What you need to do:
The stretch wanted below opens at the line containing "theorem andThen_keeps (P" and closes at the line containing "structure PartsKeep (P". Please return it exactly, with no other lines.

Data records:
####

-- ==== Sys2Proof/Laws/Step.lean ====
section
/-! SUPPORT. What a command and a step can do, said once: a property that the parts keep, every command and every step keeps. -/

namespace Sys2Proof.Machine

/-- A sequence keeps what both its parts keep. -/
theorem andThen_keeps (P : State → Prop) (r : CmdResult) (k : State → CmdResult) (hr : P r.state)
    (hk : ∀ s, P s → P (k s).state) : P (r.andThen k).state := by
  cases r with
  | done s => exact hk s hr
  | raised c s => exact hr

/-- The state a command answers keeps what its end keeps, recorded error or not. -/
theorem finish_keeps (P : State → Prop) (hraise : ∀ c o s, P s → P (raiseError c o s)) (opc : Byte) (r : CmdResult)
    (t : State) (hr : P r.state) (h : finish opc r = .next t) : P t := by
  rcases finish_cases opc r t h with h | ⟨c, s, h, h'⟩
  · subst h; exact hr
  · subst h h'; exact hraise _ _ _ hr

/-- The parts every command is made of keep a property. -/
structure PartsKeep (P : State → Prop) : Prop where
  raise : ∀ c o s, P s → P (raiseError c o s)
  clear : ∀ s, P s → P (clearError s)
  reset : ∀ s, P s → P (resetBlock s)
  inClear : ∀ s : State, P s → P { s with input := ⟨Memory.empty, 0⟩ }
  inPush : ∀ b s, P s → P (inPushBody b s).state
  sinkOpen : ∀ s, P s → P (openSession .sink sinkInit s)
  sinkWrite : ∀ x s, P s → P (sinkWriteBody x s).state
  univBegin : ∀ s, P s → P (univBeginBody s)
  univStep : ∀ b s, P s → P (univStepBody b s).state
  arithConfig : ∀ w s, P s → P (arithConfigBody w s).state
  arithBegin : ∀ s, P s → P (arithBeginBody s).state
  arithStep : ∀ b s, P s → P (arithStepBody b s).state
  huffBegin : ∀ s, P s → P (huffBeginBody s)
  huffCount : ∀ b s, P s → P (huffCountBody b s).state
  huffBuild : ∀ s, P s → P (huffBuildBody s).state
  huffEmit : ∀ b s, P s → P (huffEmitBody b s).state

/-- A property the parts keep, every command keeps. -/
theorem exec_keeps (P : State → Prop) (hp : PartsKeep P) (i : Instr) (s t : State) (hs : P s) (h : exec i s = .next t) :
    P t := by
  have hfin := finish_keeps P hp.raise
  cases i with
  | nop => cases h; exact hs
  | clrErr => cases h; exact hp.clear _ hs
  | softReset => cases h; exact hp.reset _ hs
  | inClear => cases h; exact hp.inClear _ hs
  | inPush b => exact hfin _ _ _ (hp.inPush b s hs) h
  | sinkInit => cases h; exact hp.sinkOpen _ hs
  | sinkWrite x => exact hfin _ _ _ (hp.sinkWrite x s hs) h
  | univBegin => cases h; exact hp.univBegin _ hs
  | univStep b => exact hfin _ _ _ (hp.univStep b s hs) h
  | univEncode => exact hfin _ _ _ (forEach_keeps _ P hp.univStep _ _ (hp.univBegin _ hs)) h
  | arithConfig w => exact hfin _ _ _ (hp.arithConfig w s hs) h
  | arithBegin => exact hfin _ _ _ (hp.arithBegin s hs) h
  | arithStep b => exact hfin _ _ _ (hp.arithStep b s hs) h
  | arithEncode =>
    exact hfin _ _ _ (andThen_keeps P _ _ (hp.arithBegin s hs) fun s hs => forEach_keeps _ P hp.arithStep _ _ hs) h
  | huffBegin => cases h; exact hp.huffBegin _ hs
  | huffCount b => exact hfin _ _ _ (hp.huffCount b s hs) h
  | huffBuild => exact hfin _ _ _ (hp.huffBuild s hs) h
  | huffEmit b => exact hfin _ _ _ (hp.huffEmit b s hs) h
  | huffEncode =>
    exact hfin _ _ _ (andThen_keeps P _ _
      (andThen_keeps P _ _ (forEach_keeps _ P hp.huffCount _ _ (hp.huffBegin _ hs)) hp.huffBuild)
      fun s hs => forEach_keeps _ P hp.huffEmit _ _ hs) h

/-- Every command answers a next state: no command stops the machine (R260). -/
theorem exec_answers (i : Instr) (s : State) : ∃ t, exec i s = .next t := by
  have hfin : ∀ opc r, ∃ t, finish opc r = .next t := fun opc r => by cases r <;> exact ⟨_, rfl⟩
  cases i <;> first | exact hfin _ _ | exact ⟨_, rfl⟩

/-- Everything a step can do: nothing, a discarded word, an ILLEGAL word, a command, a read, a reset (R98, R65, R290). -/
theorem step_cases (s t : State) (h : step s = .next t) :
    (s.host.pending = [] ∧ t = s) ∨
    (∃ w rest, s.host.pending = .word w :: rest ∧ lockedOut s.status = true ∧ t = takeEvent rest s) ∨
    (∃ w rest why, s.host.pending = .word w :: rest ∧ decode w = .illegal why ∧ lockedOut s.status = false ∧
      t = raiseError .illegal (opcField w) (takeEvent rest s)) ∨
    (∃ w rest i, s.host.pending = .word w :: rest ∧ decode w = .command i ∧ exec i (takeEvent rest s) = .next t) ∨
    (∃ a rest, s.host.pending = .read a :: rest ∧ t = answerRead a (takeEvent rest s)) ∨
    (∃ rest, s.host.pending = .reset :: rest ∧ t = resetBlock (takeEvent rest s)) := by
  unfold step hostTurn at h
  split at h
  · rename_i hp; cases h; exact .inl ⟨hp, rfl⟩
  · rename_i w rest hp
    unfold acceptWord at h; dsimp only at h
    split at h
    · rename_i hl
      simp only [takeEvent_status, Bool.and_eq_true] at hl
      cases h; exact .inr (.inl ⟨w, rest, hp, hl.1, rfl⟩)
    · rename_i hl
      split at h
      · rename_i why hd
        simp only [takeEvent_status, runsInLockout, hd] at hl
        cases h
        exact .inr (.inr (.inl ⟨w, rest, why, hp, hd, by simpa using hl, rfl⟩))
      · rename_i i hd
        exact .inr (.inr (.inr (.inl ⟨w, rest, i, hp, hd, h⟩)))
  · rename_i a rest hp; cases h; exact .inr (.inr (.inr (.inr (.inl ⟨a, rest, hp, rfl⟩))))
  · rename_i rest hp; cases h; exact .inr (.inr (.inr (.inr (.inr ⟨rest, hp, rfl⟩))))

/-- Every step answers a next state. -/
theorem step_answers (s : State) : ∃ t, step s = .next t := by
  unfold step hostTurn
  split
  · exact ⟨_, rfl⟩
  · unfold acceptWord; dsimp only
    split
    · exact ⟨_, rfl⟩
    · split
      · exact ⟨_, rfl⟩
      · exact exec_answers _ _
  · exact ⟨_, rfl⟩
  · exact ⟨_, rfl⟩

/-- A property that the commands and the host's events keep, every step keeps. -/
theorem step_keeps (P : State → Prop) (hp : PartsKeep P) (hev : ∀ r s, P s → P (takeEvent r s))
    (hrd : ∀ a s, P s → P (answerRead a s)) (s t : State) (hs : P s) (h : step s = .next t) : P t := by
  rcases step_cases s t h with ⟨_, rfl⟩ | ⟨_, r, _, _, rfl⟩ | ⟨_, r, _, _, _, _, rfl⟩ | ⟨_, r, i, _, _, h⟩ |
    ⟨a, r, _, rfl⟩ | ⟨r, _, rfl⟩
  · exact hs
  · exact hev _ _ hs
  · exact hp.raise _ _ _ (hev _ _ hs)
  · exact exec_keeps P hp i _ t (hev _ _ hs) h
  · exact hrd _ _ (hev _ _ hs)
  · exact hp.reset _ (hev _ _ hs)

end Sys2Proof.Machine
end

####

Solution for this task:
theorem andThen_keeps (P : State → Prop) (r : CmdResult) (k : State → CmdResult) (hr : P r.state)
    (hk : ∀ s, P s → P (k s).state) : P (r.andThen k).state := by
  cases r with
  | done s => exact hk s hr
  | raised c s => exact hr

/-- The state a command answers keeps what its end keeps, recorded error or not. -/
theorem finish_keeps (P : State → Prop) (hraise : ∀ c o s, P s → P (raiseError c o s)) (opc : Byte) (r : CmdResult)
    (t : State) (hr : P r.state) (h : finish opc r = .next t) : P t := by
  rcases finish_cases opc r t h with h | ⟨c, s, h, h'⟩
  · subst h; exact hr
  · subst h h'; exact hraise _ _ _ hr

/-- The parts every command is made of keep a property. -/
structure PartsKeep (P : State → Prop) : Prop where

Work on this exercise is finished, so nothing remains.